A change worth noting off the top, because the standard deduction is now $12,000 ($18,000 married filing joint), anyone making that amount or less do not necessarily have to file a tax return. This is significant for many people. For example:
- Anyone making $5.76/hr or less who works 40 hours ($8.65/hr combined wage for married/joint).
- Anyone making $11.54/hr or less who works 20 hours ($17.31/hr combined wage for married/joint).
Because the standard deduction is so high, it will take a lot more expenses in order to itemize now.
Let’s take a run down through some of the more popular itemized deduction and changes which effect them.
A new section was added (Section 170(b)(1)) in regards to an increased limitation for cash contributions.
“(i) IN GENERAL.—In the case of any contribution of cash to an organization described in subparagraph (A), the total amount of such contributions which may be taken into account under subsection (a) for any taxable year beginning after December 31, 2017, and before January 1, 2026, shall not exceed 60 percent of the taxpayer’s contribution base for such year.
“(ii) CARRYOVER.—If the aggregate amount of contributions described in clause (i) exceeds the applicable limitation under clause (i) for any taxable year described in such clause, such excess shall be treated (in a manner consistent with the rules of subsection (d)(1)) as a charitable contribution to which clause (i) applies in each of the 5 succeeding years in order of time.
Medical Expense Deduction
A temporary reduction in medical expense deduction floor rule which was in effect until the end of 2016 was extended to 2019. The special rule raised the floor from 7.5 % to 10%. So this really isn’t a change, but an extension of a previous amendment.
There was also a change to the “56. Adjustments in computing alternative minimum taxable income section” (Section 56(b)(1)(B)) in regard to medical expenses. In regard to Medical Expenses, the section used to read:
In determining the amount allowable as a deduction under section 213, subsection (a) of section 213 shall be applied without regard to subsection (f) of such section.
But the following was added:
This subparagraph shall not apply to taxable years beginning after December 31, 2016, and ending before January 1, 2019
Qualified Tuition Programs
Under this section Section 529(c) a few new paragraphs were added in regard to elementary or secondary public, private, or religious schools which recognizes them as qualified higher education expenses.
(2) LIMITATION.—Section 529(e)(3)(A) is amended by adding at the end the following: “The amount of cash distributions from all qualified tuition programs described in subsection (b)(1)(A)(ii) with respect to a beneficiary during any taxable year shall, in the aggregate, include not more than $10,000 in expenses described in subsection (c)(7) incurred during the taxable year.”.
Personal Exemptions (Section 3402(a)(2)) have been nixed. Accordingly, wage withholding will change as well. Instead of “the amount by which the wages exceed the number of withholding exemptions claimed multiplied by the amount of one such exemption” it will now be “the amount by which the wages exceed the taxpayer’s withholding allowance, prorated to the payroll period.”
There are several other’s places which have been effected by this change as well. If these interest you, take a look at them in the bill it’s self.
Deduction for Taxes
New paragraphs were added to the section (section 164) the gist (not the whole):
- foreign real property taxes won’t count
- not to exceed $10,000 ($5,000 in the case of a married individual filing a separate return).
Qualified Residence Interest
A new subparagraph (Section 163(h)(3))was added:
- Disallowance of home equity indebtedness interest
- Limitation on acquisition indebtedness was raised from $750,000 ($375,000) to $1,000,000 ($500,000).
- Dot apply to any indebtedness incurred on or before December 15, 2017. For a taxpayer who enters into a written binding contract before December 15, 2017, to close on the purchase of a principal residence before January 1, 2018, and who purchases such residence before April 1, 2018, substitute ‘April 1, 2018’ for ‘December 15, 2017’.

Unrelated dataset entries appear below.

/-- R32: the derived outputs of a successful DECODE are the mode name, the stripped text and the resolved unit of the payload, and
they are undefined without one. -/
def Obligations.DerivedOutputsAreDefined : Prop :=
  (∀ s t : State, exec .decode s = .next t → t.meas.valid = true →
    ∃ m u, s.params.mode (fbufByte s 0).toNat = some m ∧ s.params.unit m (fbufByte s 1) = some u
      ∧ outMode t = some m ∧ outUnitRes t = some u
      ∧ outText t = some (strip [fbufByte s 2, fbufByte s 3, fbufByte s 4, fbufByte s 5, fbufByte s 6, fbufByte s 7,
          fbufByte s 8])
      ∧ outUnit t = some (if t.meas.fields.strip then String.ofList (u.toList.drop 1) else u)
      ∧ t.meas.fields.modeIdx = fbufByte s 0 ∧ t.meas.fields.range = fbufByte s 1
      ∧ (t.meas.fields.cls = 2 → outNcvOrd t = some t.meas.fields.mant ∧ t.meas.fields.mant.toNat ≤ 5))
  ∧ ∀ t : State, t.meas.valid = false →
    outMode t = none ∧ outText t = none ∧ outUnitRes t = none ∧ outUnit t = none ∧ outNcvOrd t = none

/-- R98: the result of DECODE depends on FBUF[0..13], FLEN, FVALID and the three tables alone, MR_FSEQ also on FSEQ; and two DECODEs with one
edge between them that is no RESET and completes no frame give identical MR registers. -/
def Obligations.DecodeIsPure : Prop :=
  (∀ s s' t t' : State, (∀ i, i < 14 → fbufByte s i = fbufByte s' i) → s.frame.flen = s'.frame.flen →
    s.frame.fvalid = s'.frame.fvalid → s.params.modeTable = s'.params.modeTable →
    s.params.unitTable = s'.params.unitTable → s.params.expTable = s'.params.expTable →
    exec .decode s = .next t → exec .decode s' = .next t' → t.meas = { t'.meas with fseq := s.frame.fseq })
  ∧ ∀ s t u v : State, step s = .next t → (nextEdge s).opw.getLsbD 3 = false →
    ¬ (t.ev.evStb = true ∧ t.ev.lastEv = 1) →
    exec .decode s = .next u → exec .decode t = .next v → u.meas = v.meas

/-! ## The checksum -/

/-- R64: for every legal frame the sum is 379..15226, the modulo never takes effect, and the high checksum byte is 0x01..0x3B: one that is not always fails. -/
def Obligations.ChecksumBounds : Prop :=
  ∀ (len : Byte) (d : List Byte), 3 ≤ len.toNat → len.toNat ≤ 60 → d.length + 2 = len.toNat →
    (cks len d).toNat = 0xAB + 0xCD + len.toNat + (d.map BitVec.toNat).sum
    ∧ 379 ≤ (cks len d).toNat ∧ (cks len d).toNat ≤ 15226
    ∧ 1 ≤ (cks len d).toNat / 256 ∧ (cks len d).toNat / 256 ≤ 0x3B
    ∧ ∀ ch cl : Byte, (ch = 0 ∨ 0x3C ≤ ch.toNat) → joinBytes ch cl ≠ cks len d

/-- R37: two checksum bytes are read high byte first. -/
def Obligations.ChecksumIsBigEndian : Prop :=
  ∀ hi lo : Byte, (joinBytes hi lo).toNat = hi.toNat * 256 + lo.toNat

/-! ## One edge -/

/-- A step runs what the next edge's word decodes to (R13, R59): the operation itself, or, where DECODE rides along, both from the same
state before the edge, the MR registers DECODE's and all else the other operation's. The last clause, that a fault of the other
operation is the step's, is no rule of the spec but the model's own choice (log entry 9, with the faults of log entry 5). -/
def Obligations.StepRunsTheDecodedOperations : Prop :=
  ∀ s : State,
    ((decodeEdge (nextEdge s)).alongside = false → step s = exec (decodeEdge (nextEdge s)).main (takeEdge s))
    ∧ ((decodeEdge (nextEdge s)).alongside = true →
        ∃ u, exec .decode (takeEdge s) = .next u
          ∧ (∀ t, exec (decodeEdge (nextEdge s)).main (takeEdge s) = .next t → step s = .next { t with meas := u.meas })
          ∧ ∀ r, exec (decodeEdge (nextEdge s)).main (takeEdge s) = .fault r → step s = .fault r)

/-- R59, R104: which operations an operation word selects, by the table's match and mask. -/
def Obligations.OperationWordSelects : Prop :=
  ∀ (w : BitVec 4) (b : Byte),
    let ops := decodeEdge { opw := w, inByte := b }
    let decodes := ops.alongside = true ∨ ops.main = .decode
    (w &&& 0b1000 = 0b1000 ↔ ops.main = .reset)
    ∧ (w &&& 0b1100 = 0b0100 ↔ ops.main = .clear)
    ∧ (w &&& 0b1101 = 0b0001 ↔ ops.main = .push b)
    ∧ (w &&& 0b1010 = 0b0010 ↔ decodes)
    ∧ (w &&& 0b1111 = 0b0000 ↔ ops.main = .idle)

/-- R116: a DECODE on the edge where a frame completes decodes the frame before it: the MR registers are those of a DECODE of the state
before the edge, MR_FSEQ the old FSEQ, while FSEQ counts the new frame. -/
def Obligations.DecodeOnTheFrameEdgeReadsTheOldFrame : Prop :=
  ∀ s t u : State, step s = .next t → (nextEdge s).opw = 0b0011 → t.ev.evStb = true → t.ev.lastEv = 1 →
    exec .decode (takeEdge s) = .next u →
    t.meas = u.meas ∧ t.meas.fseq = s.frame.fseq ∧ t.frame.fseq = s.frame.fseq + 1 ∧ t.frame.fvalid = true

/-- R40: an edge that is no RESET either leaves every byte of FBUF, FLEN, FVALID and FSEQ alone, or accepts the last body byte of a frame
that passes its checksum and changes them together, FLEN to LEN - 2 (R74) where LEN is at least 3, as every rule leaves it there. -/
def Obligations.FramePublicationIsAtomic : Prop :=
  ∀ s t : State, step s = .next t → (nextEdge s).opw.getLsbD 3 = false →
    (t.frame = s.frame ∧ (∀ i, hostReadFbuf t i = hostReadFbuf s i) ∧ ¬ (t.ev.evStb = true ∧ t.ev.lastEv = 1))
    ∨ (s.sync.st = 3 ∧ s.sync.cnt.toNat + 1 = s.sync.len.toNat
        ∧ s.sync.sum = joinBytes s.sync.ckhi (nextEdge s).inByte
        ∧ t.frame.fvalid = true ∧ t.frame.fseq = s.frame.fseq + 1
        ∧ (3 ≤ s.sync.len.toNat → t.frame.flen.toNat = s.sync.len.toNat - 2
            ∧ ∀ i, i < t.frame.flen.toNat → hostReadFbuf t i = some (abufByte s i))
        ∧ t.ev.evStb = true ∧ t.ev.lastEv = 1)

/-- R41, R82: the MR registers change only at an edge with dec_start (or RESET), all together; at every other edge MR_STB goes to 0 and
the rest keeps its value. -/
def Obligations.ResultPublicationIsAtomic : Prop :=
  ∀ s t : State, step s = .next t → (nextEdge s).opw.getLsbD 3 = false →
    ((nextEdge s).opw.getLsbD 1 = false → t.meas = { s.meas with stb := false })
    ∧ ((nextEdge s).opw.getLsbD 1 = true → t.meas.stb = true ∧ t.meas.fseq = s.frame.fseq
        ∧ ∃ u, exec .decode (takeEdge s) = .next u ∧ t.meas = u.meas)

/-- R100: at every edge with rst = 0, LAST_EV, EV_STB and ESEQ record the event of the edge, or that there was none. -/
def Obligations.EventsAreRecorded : Prop :=
  ∀ s t : State, step s = .next t → (nextEdge s).opw.getLsbD 3 = false →
    (t.ev.evStb = false → t.ev.lastEv = s.ev.lastEv ∧ t.ev.eseq = s.ev.eseq)
    ∧ (t.ev.evStb = true →
        (t.ev.lastEv = 1 ∧ t.ev.eseq = s.ev.eseq)
        ∨ ((t.ev.lastEv = 2 ∨ t.ev.lastEv = 3 ∨ t.ev.lastEv = 4) ∧ t.ev.eseq = s.ev.eseq + 1))

/-- R101: what each event leaves behind. That SUM is cks(L, d) of the bytes accepted holds in states that satisfy the invariant. -/
def Obligations.EventLeavesItsRegisters : Prop :=
  ∀ s t : State, step s = .next t → (nextEdge s).opw.getLsbD 3 = false → t.ev.evStb = true →
    (t.ev.lastEv ≠ 1 → ∀ i, hostReadFbuf t i = hostReadFbuf s i)
    ∧ (t.ev.lastEv = 1 → s.Inv → t.sync.st = 4 ∧ t.sync.len = s.sync.len ∧ t.sync.ckrx = t.sync.sum
      ∧ t.sync.sum = cks t.sync.len ((List.range (t.sync.len.toNat - 2)).map (abufByte t))
      ∧ t.sync.cnt.toNat = t.sync.len.toNat ∧ t.frame.fseq = s.frame.fseq + 1
      ∧ t.frame.fvalid = true ∧ t.frame.flen.toNat = t.sync.len.toNat - 2
      ∧ ∀ i, i < t.sync.len.toNat - 2 → hostReadFbuf t i = some (abufByte t i))
    ∧ (t.ev.lastEv = 2 → t.sync = { s.sync with len := (nextEdge s).inByte, st := 5 } ∧ t.frame = s.frame)
    ∧ (t.ev.lastEv = 3 → s.Inv → t.sync.st = 5 ∧ t.sync.len = s.sync.len ∧ t.sync.ckrx ≠ t.sync.sum
      ∧ t.sync.sum = cks t.sync.len ((List.range (t.sync.len.toNat - 2)).map (abufByte t))
      ∧ t.sync.ckrx = joinBytes s.sync.ckhi (nextEdge s).inByte
      ∧ t.sync.cnt.toNat = t.sync.len.toNat ∧ t.frame = s.frame)
    ∧ (t.ev.lastEv = 4 → t.sync = { s.sync with st := 5 } ∧ t.frame = s.frame)
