-- ==== Sys2Proof/Tests/Slice0.lean ====
section
/-! SUPPORT. The model's own tests: ill-formed terms, words written out from R59 and R60, single steps from the vectors of
spec/95_test_vectors.md, and a witness for the hypotheses of each statement. -/

namespace Sys2Proof.Tests

open Sys2Proof Sys2Proof.Machine

/-! ## Small states -/

/-- After RESET, with the fixture TCFG (95_test_vectors.md section 0). -/
def base : State := { State.reset with params := Config.fixture }

/-- `base` with ST forced. -/
def inSt (st : BitVec 3) : State := { base with sync := { base.sync with st := st } }

/-- `base` in READ_BODY, with one data byte 0x00 in ABUF. -/
def inBody (len : BitVec 8) (cnt : BitVec 6) (sum : Sum16) (ckhi : Byte) : State :=
  { base with sync := { st := 3, len := len, cnt := cnt, sum := sum, ckhi := ckhi, ckrx := 0, abuf := [(0, 0x00)] } }

/-- `base` with a frame of the given data in FBUF, the first one accepted. -/
def withFrame (d : List Byte) : State :=
  { base with
    frame := { fbuf := (List.range d.length).zip d, flen := BitVec.ofNat 6 d.length, fvalid := true, fseq := 1 } }

/-- `s` with H2_REHUNT = true. -/
def rehunting (s : State) : State := { s with params := { s.params with h2Rehunt := true } }

/-- `s` with the one edge `{opw, b}` to come. -/
def driven (s : State) (opw : BitVec 4) (b : Byte) : State := { s with inputs := [{ opw := opw, inByte := b }] }

/-- The operation goes on, to a state of which `p` holds. -/
def nextIs (o : Result) (p : State → Bool) : Bool :=
  match o with
  | .next t => p t
  | _ => false

/-- The operation is refused because R60 does not select its row. -/
def isUnselected (o : Result) : Bool :=
  match o with
  | .refused .classNotSelected => true
  | _ => false

/-- The operation stops with the fault. -/
def isFault (o : Result) (r : Fault) : Bool :=
  match o with
  | .fault q => q == r
  | _ => false

/-- The payloads of V-M1, V-M2, V-M4 and V-M6. -/
def payloadM1 : List Byte := [0x03, 0x30, 0x20, 0x20, 0x31, 0x32, 0x33, 0x2E, 0x34, 0x01, 0x02, 0x0B, 0x00, 0x08]
def payloadM2 : List Byte := [0x06, 0x31, 0x20, 0x20, 0x31, 0x2E, 0x32, 0x33, 0x34, 0x00, 0x00, 0x00, 0x00, 0x00]
def payloadM4 : List Byte := [0x03, 0x30, 0x20, 0x20, 0x20, 0x20, 0x20, 0x4F, 0x4C, 0x00, 0x00, 0x00, 0x00, 0x00]
def payloadM6 : List Byte := [0x02, 0x30, 0x20, 0x20, 0x20, 0x20, 0x20, 0x20, 0x2D, 0x00, 0x00, 0x00, 0x00, 0x00]

/-! ## Ill-formed terms (R60's byte column) -/

theorem test_illformed_noise : (Instr.bNoise 0xAB).wf = false := by decide
theorem test_illformed_noise_resident : (Instr.bNoiseResident 0 0xAB).wf = false := by decide
theorem test_illformed_resync : (Instr.bResync 0xCD).wf = false := by decide
theorem test_illformed_len_ok : (Instr.bLenOk 2).wf = false ∧ (Instr.bLenOk 61).wf = false := by decide
theorem test_illformed_len_err : (Instr.bLenErr 3).wf = false ∧ (Instr.bLenErr 60).wf = false := by decide
theorem test_wellformed_bounds :
    (Instr.bLenOk 3).wf = true ∧ (Instr.bLenOk 60).wf = true ∧ (Instr.bLenErr 2).wf = true ∧ (Instr.bLenErr 61).wf = true := by
  decide

/-! ## The parameters (R7, R8) -/

/-- One character stands for one prefix: with kΩ at 3, kHz at -9 is no EXP_TABLE, whatever the prefix characters; and a block has
H2_REHUNT = false by default. -/
theorem test_params_legal : Config.fixture.legal = true ∧ Config.fixture.h2Rehunt = false
    ∧ ({ Config.fixture with expTable := [("kΩ", 3), ("kHz", -9)] } : Params).legal = false
    ∧ ({ Config.fixture with expTable := [("kΩ", 3), ("kHz", -9)], prefixChars := [('k', -9)] } : Params).legal = false
    ∧ ({ Config.fixture with expTable := [("kΩ", 3), ("M", 6)] } : Params).legal = false := by decide
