-- ==== Sys2Proof/Config.lean ====
section
/-! DEFINITION. What the spec leaves to the implementation and this model leaves free. -/

namespace Sys2Proof

/-- The cipher function `E` of the spec (R8, R10, I2), on the 128-bit buses of the wrapper port (R57): the answer on
`enc_rsp_data` to a request with the given `enc_req_data`, under the cipher and key the number stands for. Free: nothing in
Lean can compute it or prove a value of it. `Machine.Cipher` says how State may fix it on chosen blocks (log entry 4). -/
opaque Config.blockCipher : Nat → Block → Block

end Sys2Proof
end

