@[simp] theorem configure_configured : (s.configure b u v).configured = true := rfl
@[simp] theorem configure_bsReg : (s.configure b u v).bsReg = BitVec.ofNat 8 (blockLen b) := rfl
@[simp] theorem configure_k1 : (s.configure b u v).k1 = blockOfBytes u := rfl
@[simp] theorem configure_k2 : (s.configure b u v).k2 = blockOfBytes v := rfl
@[simp] theorem configure_x : (s.configure b u v).x = 0 := rfl
@[simp] theorem configure_pb : (s.configure b u v).pb = 0 := rfl
@[simp] theorem configure_plen : (s.configure b u v).plen = 0 := rfl
@[simp] theorem configure_phase : (s.configure b u v).phase = s.phase := rfl
@[simp] theorem configure_rspWord : (s.configure b u v).rspWord = s.rspWord := rfl
@[simp] theorem configure_rspTag : (s.configure b u v).rspTag = s.rspTag := rfl
@[simp] theorem configure_msgLen : (s.configure b u v).msgLen = 0 := rfl
@[simp] theorem configure_cmdWord : (s.configure b u v).cmdWord = s.cmdWord := rfl
@[simp] theorem configure_cmdData : (s.configure b u v).cmdData = s.cmdData := rfl
@[simp] theorem configure_smpBs : (s.configure b u v).smpBs = s.smpBs := rfl
@[simp] theorem configure_smpErr : (s.configure b u v).smpErr = s.smpErr := rfl
@[simp] theorem configure_smpErrCode : (s.configure b u v).smpErrCode = s.smpErrCode := rfl
@[simp] theorem configure_enc : (s.configure b u v).enc = s.enc := rfl
@[simp] theorem configure_wrapper : (s.configure b u v).wrapper = s.wrapper := rfl
@[simp] theorem configure_edges : (s.configure b u v).edges = s.edges := rfl

end

section
variable (v : List Byte)

@[simp] theorem setChain_configured : (s.setChain v).configured = s.configured := rfl
@[simp] theorem setChain_bsReg : (s.setChain v).bsReg = s.bsReg := rfl
@[simp] theorem setChain_k1 : (s.setChain v).k1 = s.k1 := rfl
@[simp] theorem setChain_k2 : (s.setChain v).k2 = s.k2 := rfl
@[simp] theorem setChain_x : (s.setChain v).x = blockOfBytes v := rfl
@[simp] theorem setChain_pb : (s.setChain v).pb = s.pb := rfl
@[simp] theorem setChain_plen : (s.setChain v).plen = s.plen := rfl
@[simp] theorem setChain_phase : (s.setChain v).phase = s.phase := rfl
@[simp] theorem setChain_rspWord : (s.setChain v).rspWord = s.rspWord := rfl
@[simp] theorem setChain_rspTag : (s.setChain v).rspTag = s.rspTag := rfl
@[simp] theorem setChain_msgLen : (s.setChain v).msgLen = s.msgLen := rfl
@[simp] theorem setChain_cmdWord : (s.setChain v).cmdWord = s.cmdWord := rfl
@[simp] theorem setChain_cmdData : (s.setChain v).cmdData = s.cmdData := rfl
@[simp] theorem setChain_smpBs : (s.setChain v).smpBs = s.smpBs := rfl
@[simp] theorem setChain_smpErr : (s.setChain v).smpErr = s.smpErr := rfl
@[simp] theorem setChain_smpErrCode : (s.setChain v).smpErrCode = s.smpErrCode := rfl
@[simp] theorem setChain_enc : (s.setChain v).enc = s.enc := rfl
@[simp] theorem setChain_wrapper : (s.setChain v).wrapper = s.wrapper := rfl
@[simp] theorem setChain_edges : (s.setChain v).edges = s.edges := rfl

end

section
variable (c : List Byte)

@[simp] theorem setPending_configured : (s.setPending c).configured = s.configured := rfl
@[simp] theorem setPending_bsReg : (s.setPending c).bsReg = s.bsReg := rfl
@[simp] theorem setPending_k1 : (s.setPending c).k1 = s.k1 := rfl
@[simp] theorem setPending_k2 : (s.setPending c).k2 = s.k2 := rfl
@[simp] theorem setPending_x : (s.setPending c).x = s.x := rfl
@[simp] theorem setPending_pb : (s.setPending c).pb = blockOfBytes c := rfl
@[simp] theorem setPending_plen : (s.setPending c).plen = BitVec.ofNat 5 c.length := rfl
@[simp] theorem setPending_phase : (s.setPending c).phase = s.phase := rfl
@[simp] theorem setPending_rspWord : (s.setPending c).rspWord = s.rspWord := rfl
@[simp] theorem setPending_rspTag : (s.setPending c).rspTag = s.rspTag := rfl
@[simp] theorem setPending_msgLen : (s.setPending c).msgLen = s.msgLen := rfl
@[simp] theorem setPending_cmdWord : (s.setPending c).cmdWord = s.cmdWord := rfl
@[simp] theorem setPending_cmdData : (s.setPending c).cmdData = s.cmdData := rfl
@[simp] theorem setPending_smpBs : (s.setPending c).smpBs = s.smpBs := rfl
@[simp] theorem setPending_smpErr : (s.setPending c).smpErr = s.smpErr := rfl
@[simp] theorem setPending_smpErrCode : (s.setPending c).smpErrCode = s.smpErrCode := rfl
@[simp] theorem setPending_enc : (s.setPending c).enc = s.enc := rfl
@[simp] theorem setPending_wrapper : (s.setPending c).wrapper = s.wrapper := rfl
@[simp] theorem setPending_edges : (s.setPending c).edges = s.edges := rfl

end

section
variable (k : Nat)

@[simp] theorem countMessage_configured : (s.countMessage k).configured = s.configured := rfl
@[simp] theorem countMessage_bsReg : (s.countMessage k).bsReg = s.bsReg := rfl
@[simp] theorem countMessage_k1 : (s.countMessage k).k1 = s.k1 := rfl
@[simp] theorem countMessage_k2 : (s.countMessage k).k2 = s.k2 := rfl
@[simp] theorem countMessage_x : (s.countMessage k).x = s.x := rfl
@[simp] theorem countMessage_pb : (s.countMessage k).pb = s.pb := rfl
@[simp] theorem countMessage_plen : (s.countMessage k).plen = s.plen := rfl
@[simp] theorem countMessage_phase : (s.countMessage k).phase = s.phase := rfl
@[simp] theorem countMessage_rspWord : (s.countMessage k).rspWord = s.rspWord := rfl
@[simp] theorem countMessage_rspTag : (s.countMessage k).rspTag = s.rspTag := rfl
@[simp] theorem countMessage_msgLen : (s.countMessage k).msgLen = s.msgLen + k := rfl
@[simp] theorem countMessage_cmdWord : (s.countMessage k).cmdWord = s.cmdWord := rfl
@[simp] theorem countMessage_cmdData : (s.countMessage k).cmdData = s.cmdData := rfl
@[simp] theorem countMessage_smpBs : (s.countMessage k).smpBs = s.smpBs := rfl
@[simp] theorem countMessage_smpErr : (s.countMessage k).smpErr = s.smpErr := rfl
@[simp] theorem countMessage_smpErrCode : (s.countMessage k).smpErrCode = s.smpErrCode := rfl
@[simp] theorem countMessage_enc : (s.countMessage k).enc = s.enc := rfl
@[simp] theorem countMessage_wrapper : (s.countMessage k).wrapper = s.wrapper := rfl
@[simp] theorem countMessage_edges : (s.countMessage k).edges = s.edges := rfl

end

section

@[simp] theorem hardReset_configured : (s.hardReset).configured = false := rfl
@[simp] theorem hardReset_bsReg : (s.hardReset).bsReg = 0 := rfl
@[simp] theorem hardReset_k1 : (s.hardReset).k1 = 0 := rfl
@[simp] theorem hardReset_k2 : (s.hardReset).k2 = 0 := rfl
@[simp] theorem hardReset_x : (s.hardReset).x = 0 := rfl
@[simp] theorem hardReset_pb : (s.hardReset).pb = 0 := rfl
@[simp] theorem hardReset_plen : (s.hardReset).plen = 0 := rfl
@[simp] theorem hardReset_phase : (s.hardReset).phase = .idle := rfl
@[simp] theorem hardReset_rspWord : (s.hardReset).rspWord = 0 := rfl
@[simp] theorem hardReset_rspTag : (s.hardReset).rspTag = 0 := rfl
@[simp] theorem hardReset_msgLen : (s.hardReset).msgLen = 0 := rfl
@[simp] theorem hardReset_cmdWord : (s.hardReset).cmdWord = 0 := rfl
@[simp] theorem hardReset_cmdData : (s.hardReset).cmdData = 0 := rfl
@[simp] theorem hardReset_smpBs : (s.hardReset).smpBs = 0 := rfl
@[simp] theorem hardReset_smpErr : (s.hardReset).smpErr = false := rfl
@[simp] theorem hardReset_smpErrCode : (s.hardReset).smpErrCode = 0 := rfl
@[simp] theorem hardReset_enc : (s.hardReset).enc = .start := rfl
@[simp] theorem hardReset_wrapper : (s.hardReset).wrapper = s.wrapper := rfl
@[simp] theorem hardReset_edges : (s.hardReset).edges = s.edges := rfl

- Miscellaneous Deductions are suspended (Section 67).
- Limitation of itemized deductions has been suspended (Section 68). Limitations used to be
- $300,000 in the case of a joint return or a surviving spouse
- $275,000 in the case of a head of household
- $250,000 in the case of an individual who is not married and who is not a surviving spouse or head of household
- $150,000 in the case of a married individual filing a separate return.
- Exclusion from gross income for qualified bicycle commuting reimbursement has been suspended (Section 132(f)).
- Exclusion from gross income for qualified moving expense reimbursement has been suspended (Section 132(g) ).
- Deduction for moving expenses has been suspended (Section 217) except for members of the Armed Forces.
- Wagering Losses has the following added (Section 165(d)). ” includes any deduction otherwise allowable under this chapter incurred in carrying on any wagering transaction.”
- There is a repeal on deduction for alimony payments.
- Increase in Estate and Gift Tax Exemptions (Section 2010(c)(3)). The basic exclusion amount was $5,000,000, now it is $10,000,000.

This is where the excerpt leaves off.